-- ==== Sys2Proof/Certificates/Slice0/Obligations.lean ====
section
/-!
DEFINITION. The statements for the provers. Each names the rule of spec/ it formalises; OBLIGATIONS.json
holds their titles and quotes. Formulas are written out here from the spec with the library's rotations
and shifts; the meanings are tied to them through `CompletesWith` and `RaisesIllegal` (Safety.lean), which
say the whole frame.
-/

open Sys2Proof Sys2Proof.Machine

/-! ## Encoding (30_encoding.md) -/

/-- R33, R34 with R81: the word of an instruction decodes to that instruction with every field, where it
is well formed at the XLEN, and else to IllegalInstruction with the word. -/
def Obligations.DecodeOfEncodeIsTheInstruction : Prop :=
  ∀ (x : Xlen) (i : Instr),
    decode x (encode i) = if i.wellFormed x then .instr i else .illegal (encode i)

/-- R33, R34: every 32-bit word either is the word of an instruction, and decodes by it, or is the word of
none, and is NotThisBlock. -/
def Obligations.EveryWordIsAnInstructionsWordOrNotThisBlock : Prop :=
  ∀ (x : Xlen) (w : Word),
    (∃ i, encode i = w ∧ decode x w = if i.wellFormed x then .instr i else .illegal w) ∨
    ((∀ i, encode i ≠ w) ∧ decode x w = .notThisBlock w)

/-- R32: the map has 31 rows of 31 operations, and no word selects two of them. -/
def Obligations.OpcodeMapRowsShareNoWord : Prop :=
  opcodeRows.length = 31 ∧ (opcodeRows.map (·.op)).Nodup ∧
  ∀ r ∈ opcodeRows, ∀ q ∈ opcodeRows, ∀ w : Word, r.selects w = true → q.selects w = true → r = q

/-- R33: the decoding algorithm, any selecting row deciding, with the fields it reads. -/
def Obligations.DecodeFollowsTheOpcodeMap : Prop :=
  ∀ (x : Xlen) (w : Word),
    (∀ r ∈ opcodeRows, w &&& r.mask = r.mtch →
      (decode x w =
        if opExistsAt x r.op = false then .illegal w
        else if r.op = .aes64ks1i ∧ (w.extractLsb' 20 4).toNat > 0xA then .illegal w
        else .instr (instrOf r.op w)) ∧
      (instrOf r.op w).op = r.op ∧
      destReg (instrOf r.op w) = w.extractLsb' 7 5 ∧
      (sourceRegs (instrOf r.op w))[0]? = some (w.extractLsb' 15 5) ∧
      (∀ q, (sourceRegs (instrOf r.op w))[1]? = some q → q = w.extractLsb' 20 5) ∧
      (∀ v, slotField (instrOf r.op w) = some v → v = w.extractLsb' 30 2) ∧
      (∀ v, roundField (instrOf r.op w) = some v → v = w.extractLsb' 20 4)) ∧
    ((∀ r ∈ opcodeRows, w &&& r.mask ≠ r.mtch) → decode x w = .notThisBlock w)

/-- R27 to R30, with the match column of R32: the word of every instruction has its row's fixed bits and
its format's fields in their places. -/
def Obligations.InstructionWordsHaveTheirFormats : Prop :=
  ∀ (rd rs1 rs2 : Reg) (bs : BitVec 2) (rnum : BitVec 4),
    HasFormatR (.clmul rd rs1 rs2) 0x0A001033 rd rs1 rs2 ∧
    HasFormatR (.clmulh rd rs1 rs2) 0x0A003033 rd rs1 rs2 ∧
    HasFormatRbs (.aes32esi rd rs1 rs2 bs) 0x22000033 rd rs1 rs2 bs ∧
    HasFormatRbs (.aes32esmi rd rs1 rs2 bs) 0x26000033 rd rs1 rs2 bs ∧
    HasFormatRbs (.aes32dsi rd rs1 rs2 bs) 0x2A000033 rd rs1 rs2 bs ∧
    HasFormatRbs (.aes32dsmi rd rs1 rs2 bs) 0x2E000033 rd rs1 rs2 bs ∧
    HasFormatR (.aes64es rd rs1 rs2) 0x32000033 rd rs1 rs2 ∧
    HasFormatR (.aes64esm rd rs1 rs2) 0x36000033 rd rs1 rs2 ∧
    HasFormatR (.aes64ds rd rs1 rs2) 0x3A000033 rd rs1 rs2 ∧
    HasFormatR (.aes64dsm rd rs1 rs2) 0x3E000033 rd rs1 rs2 ∧
    HasFormatIunary (.aes64im rd rs1) 0x30001013 rd rs1 ∧
    HasFormatIrnum (.aes64ks1i rd rs1 rnum) 0x31001013 rd rs1 rnum ∧
    HasFormatR (.aes64ks2 rd rs1 rs2) 0x7E000033 rd rs1 rs2 ∧
    HasFormatIunary (.sha256sig0 rd rs1) 0x10201013 rd rs1 ∧
    HasFormatIunary (.sha256sig1 rd rs1) 0x10301013 rd rs1 ∧
    HasFormatIunary (.sha256sum0 rd rs1) 0x10001013 rd rs1 ∧
    HasFormatIunary (.sha256sum1 rd rs1) 0x10101013 rd rs1 ∧
    HasFormatIunary (.sha512sig0 rd rs1) 0x10601013 rd rs1 ∧
    HasFormatIunary (.sha512sig1 rd rs1) 0x10701013 rd rs1 ∧
    HasFormatIunary (.sha512sum0 rd rs1) 0x10401013 rd rs1 ∧
    HasFormatIunary (.sha512sum1 rd rs1) 0x10501013 rd rs1 ∧
    HasFormatR (.sha512sig0h rd rs1 rs2) 0x5C000033 rd rs1 rs2 ∧
    HasFormatR (.sha512sig0l rd rs1 rs2) 0x54000033 rd rs1 rs2 ∧
    HasFormatR (.sha512sig1h rd rs1 rs2) 0x5E000033 rd rs1 rs2 ∧
    HasFormatR (.sha512sig1l rd rs1 rs2) 0x56000033 rd rs1 rs2 ∧
    HasFormatR (.sha512sum0r rd rs1 rs2) 0x50000033 rd rs1 rs2 ∧
    HasFormatR (.sha512sum1r rd rs1 rs2) 0x52000033 rd rs1 rs2 ∧
    HasFormatIunary (.sm3p0 rd rs1) 0x10801013 rd rs1 ∧
    HasFormatIunary (.sm3p1 rd rs1) 0x10901013 rd rs1 ∧
    HasFormatRbs (.sm4ed rd rs1 rs2 bs) 0x30000033 rd rs1 rs2 bs ∧
    HasFormatRbs (.sm4ks rd rs1 rs2 bs) 0x34000033 rd rs1 rs2 bs

/-- 95_test_vectors.md V107 to V128 and 30_encoding.md R35: words written out from the spec decode as it
says, at each XLEN. -/
def Obligations.SpecWordsDecodeAsListed : Prop :=
  decode .rv32 0x0AC59533 = .instr (.clmul 10 11 12) ∧
  decode .rv64 0x0AC59533 = .instr (.clmul 10 11 12) ∧
  decode .rv32 0xE2C58533 = .instr (.aes32esi 10 11 12 3) ∧
  decode .rv64 0xE2C58533 = .illegal 0xE2C58533 ∧
  decode .rv32 0x32C58533 = .illegal 0x32C58533 ∧
  decode .rv64 0x32C58533 = .instr (.aes64es 10 11 12) ∧
  decode .rv64 0x31A59513 = .instr (.aes64ks1i 10 11 10) ∧
  decode .rv64 0x31B59513 = .illegal 0x31B59513 ∧
  decode .rv32 0x31F59513 = .illegal 0x31F59513 ∧
  decode .rv32 0x10259513 = .instr (.sha256sig0 10 11) ∧
  decode .rv64 0x10659513 = .instr (.sha512sig0 10 11) ∧
  decode .rv32 0x5CC58533 = .instr (.sha512sig0h 10 11 12) ∧
  decode .rv64 0x10859513 = .instr (.sm3p0 10 11) ∧
  decode .rv32 0xF4C58533 = .instr (.sm4ks 10 11 12 3) ∧
  decode .rv64 0x30159513 = .notThisBlock 0x30159513 ∧
  decode .rv32 0x10A59513 = .notThisBlock 0x10A59513 ∧
  decode .rv64 0x0AC5A533 = .notThisBlock 0x0AC5A533 ∧
  decode .rv32 0x00C58533 = .notThisBlock 0x00C58533

/-! ## The machine: steps, exceptions, reset, invariants -/

/-- A step at a word that decodes to an instruction runs that instruction, and adds nothing around it: the
pc's advance is the instruction's own (10_state.md R16). -/
def Obligations.StepRunsTheDecodedInstruction : Prop :=
  ∀ (s : State) (w : Word) (i : Instr),
    s.fetchWord = .ok w → decode s.xlen w = .instr i → step s = exec i s

/-- A step at a word that is illegal at the XLEN takes IllegalInstruction with the word (R81, R85); a step
at a word outside the block is refused by name (R33, R34; the refusal is the model's, notes/assumptions/5.md). -/
def Obligations.StepAtOtherWordsTrapsOrIsRefused : Prop :=
  ∀ (s : State) (w : Word), s.fetchWord = .ok w →
    (decode s.xlen w = .illegal w → ∃ t, step s = .next t ∧ TookIllegal s w t) ∧
    (decode s.xlen w = .notThisBlock w → step s = .refused (.notThisBlock w))

/-- R23: the word at an aligned pc is its four bytes, little-endian, at pc to pc + 3. -/
def Obligations.FetchReadsFourLittleEndianBytes : Prop :=
  ∀ (s : State) (b0 b1 b2 b3 : Byte), Aligned4 s.readPc →
    s.readByte s.readPc = some b0 → s.readByte (s.readPc + 1) = some b1 →
    s.readByte (s.readPc + 2) = some b2 → s.readByte (s.readPc + 3) = some b3 →
    ∃ w, s.fetchWord = .ok w ∧
      w.toNat = b0.toNat + b1.toNat * 2 ^ 8 + b2.toNat * 2 ^ 16 + b3.toNat * 2 ^ 24

/-- R84 with R82: a fetch that fails stops the step before any word is seen, so no exception of the block
is taken. Which faults they are is the model's choice (notes/assumptions/10.md). -/
def Obligations.FailedFetchStopsTheStep : Prop :=
  ∀ s : State,
    (¬ Aligned4 s.readPc → step s = .fault (.fetchMisaligned s.readPc)) ∧
    (Aligned4 s.readPc →
      (s.readByte s.readPc = none ∨ s.readByte (s.readPc + 1) = none ∨
        s.readByte (s.readPc + 2) = none ∨ s.readByte (s.readPc + 3) = none) →
      step s = .fault (.fetchUnwritten s.readPc))

/-- A word placed at an aligned pc is the word the next step fetches and runs, whether it completes or
raises IllegalInstruction. The load it stands for is the model's (notes/assumptions/13.md). -/
def Obligations.PlacedInstructionIsFetchedAndRun : Prop :=
  ∀ (s : State) (i : Instr), Aligned4 s.readPc →
    (s.withFetchWord 32 (encode i).toNat).fetchWord = .ok (encode i) ∧
    step (s.withFetchWord 32 (encode i).toNat) = exec i (s.withFetchWord 32 (encode i).toNat)

/-- R81 with the trap entry of R85: an instruction of the table completes when it is well formed at the
XLEN, and raises IllegalInstruction in exactly the other cases, (a) and (b), entering M-mode or S-mode. -/
def Obligations.IllegalInstructionIsRaisedInExactlyTheListedCases : Prop :=
  ∀ (i : Instr) (s : State),
    (i.wellFormed s.xlen = true → ∃ v, CompletesWith i s (destReg i) v) ∧
    (i.wellFormed s.xlen = false → RaisesIllegal i s)

/-- R82, R94: a step that goes on either completed one instruction, with the whole frame of completing, or
took one IllegalInstruction for the fetched word. Nothing else changes a state. -/
def Obligations.EveryStepCompletesOneInstructionOrTakesIllegal : Prop :=
  ∀ s t : State, step s = .next t →
    ∃ w, s.fetchWord = .ok w ∧
      ((∃ i v, encode i = w ∧ i.wellFormed s.xlen = true ∧ RetiredInto s (destReg i) v t) ∨
       (∃ i, encode i = w ∧ i.wellFormed s.xlen = false ∧ TookIllegal s w t))

/-- The well-formed states are closed under every step: x[0] stays 0, values stay XLEN bits wide, the pc
stays aligned, the modes stay modes the host has, memory stays in its canonical form. -/
def Obligations.EveryStepKeepsWellFormedStates : Prop :=
  ∀ s t : State, s.WF → step s = .next t → t.WF

/-- Reset with any host parameters of the right form, and the model's own reset state, are well formed.
Reset values the spec does not give are the model's choice (notes/assumptions/1.md, 2.md, 3.md). -/
def Obligations.ResetStatesAreWellFormed : Prop :=
  (∀ p : HostParams, HostParamsOk p → (State.resetWith p).WF) ∧ State.reset.WF

/-- R18, R90: what reset leaves, for every value of the host's parameters: x[0] is 0, the mode is M,
mstatus.MIE is 0, the pc is HOST_RESET_PC. The values the spec leaves open are not stated. -/
def Obligations.ResetLeavesTheSpecsValues : Prop :=
  ∀ p : HostParams,
    (State.resetWith p).xlen = p.xlen ∧ (State.resetWith p).readReg 0 = 0 ∧
    (State.resetWith p).mode = .m ∧ (State.resetWith p).mstatus.mie = false ∧
    (State.resetWith p).pc = p.resetPc ∧ (State.resetWith p).mtvec = p.mtvec

/-- R81 with the model's reading of a 64-bit trap value register (notes/assumptions/6.md): the word stands
there zero-extended. -/
def Obligations.TrapValueIsTheWordZeroExtended : Prop :=
  ∀ (s : State) (w : Word),
    (¬ IllegalGoesToS s → (s.raiseIllegal w).mtval = if s.tvalIllegalBits then w.setWidth 64 else 0) ∧
    (IllegalGoesToS s → (s.raiseIllegal w).stval = if s.tvalIllegalBits then w.setWidth 64 else 0)

/-- R86: mret and sret restore the mode and the interrupt enable and set the pc. That they change nothing
else is the model's reading (notes/assumptions/9.md). -/
def Obligations.TrapReturnRestoresModeEnableAndPc : Prop :=
  ∀ s : State,
    (s.returnM.mode = s.mstatus.mpp ∧ s.returnM.mstatus.mie = s.mstatus.mpie ∧
      s.returnM.readPc = truncX s.xlen s.mepc ∧ s.returnM.mstatus.mpie = s.mstatus.mpie ∧
      s.returnM.mstatus.mpp = s.mstatus.mpp ∧ s.returnM.mepc = s.mepc ∧ s.returnM.mcause = s.mcause ∧
      s.returnM.mtval = s.mtval ∧ s.returnM.minstret = s.minstret ∧
      SameSTrap s s.returnM ∧ SameHost s s.returnM ∧ SameRegs s s.returnM ∧ SameMem s s.returnM) ∧
    (s.returnS.mode = s.sstatus.spp ∧ s.returnS.sstatus.sie = s.sstatus.spie ∧
      s.returnS.readPc = truncX s.xlen s.sepc ∧ s.returnS.sstatus.spie = s.sstatus.spie ∧
      s.returnS.sstatus.spp = s.sstatus.spp ∧ s.returnS.sepc = s.sepc ∧ s.returnS.scause = s.scause ∧
      s.returnS.stval = s.stval ∧ s.returnS.minstret = s.minstret ∧
      SameMTrap s s.returnS ∧ SameHost s s.returnS ∧ SameRegs s s.returnS ∧ SameMem s s.returnS)

/-- R85 with R86: returning from the trap of an illegal word gives back the mode, the interrupt enable,
the pc, every register and all of memory. R86 names the mode, the enable and the pc; that the return leaves
registers, memory and host parameters as they were is the model's reading (notes/assumptions/9.md). -/
def Obligations.ReturnUndoesIllegalTrapEntry : Prop :=
  ∀ (s : State) (w : Word),
    (¬ IllegalGoesToS s →
      (s.raiseIllegal w).returnM.mode = s.mode ∧ (s.raiseIllegal w).returnM.mstatus.mie = s.mstatus.mie ∧
      (s.raiseIllegal w).returnM.readPc = s.readPc ∧ SameRegs s (s.raiseIllegal w).returnM ∧
      SameMem s (s.raiseIllegal w).returnM ∧ SameHost s (s.raiseIllegal w).returnM) ∧
    (IllegalGoesToS s →
      (s.raiseIllegal w).returnS.mode = s.mode ∧ (s.raiseIllegal w).returnS.sstatus.sie = s.sstatus.sie ∧
      (s.raiseIllegal w).returnS.readPc = s.readPc ∧ SameRegs s (s.raiseIllegal w).returnS ∧
      SameMem s (s.raiseIllegal w).returnS ∧ SameHost s (s.raiseIllegal w).returnS)

/-- R86: returning to a faulting instruction without changing its word raises IllegalInstruction again,
and arrives in the same state as the first time (with the returns of notes/assumptions/9.md). -/
def Obligations.ReturningToAFaultingWordTrapsAgain : Prop :=
  ∀ (s t : State) (w : Word), s.fetchWord = .ok w → decode s.xlen w = .illegal w → step s = .next t →
    (¬ IllegalGoesToS s → step t.returnM = .next t) ∧ (IllegalGoesToS s → step t.returnS = .next t)

/-- R87: an instruction that completes does so in the same way in every mode; and no instruction changes
the mode but by raising IllegalInstruction. -/
def Obligations.CompletingIsTheSameInEveryMode : Prop :=
  (∀ (i : Instr) (s : State) (k : Mode), i.wellFormed s.xlen = true →
    ∃ t, exec i s = .next t ∧ exec i { s with mode := k } = .next { t with mode := k }) ∧
  (∀ (i : Instr) (s t : State), exec i s = .next t → t.mode ≠ s.mode → RaisesIllegal i s)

◆ ◆ ◆

[The problem]
For the string "tvalIllegalBits", return every line of the data where it appears.

[Answer to this exercise]
    (¬ IllegalGoesToS s → (s.raiseIllegal w).mtval = if s.tvalIllegalBits then w.setWidth 64 else 0) ∧
    (IllegalGoesToS s → (s.raiseIllegal w).stval = if s.tvalIllegalBits then w.setWidth 64 else 0)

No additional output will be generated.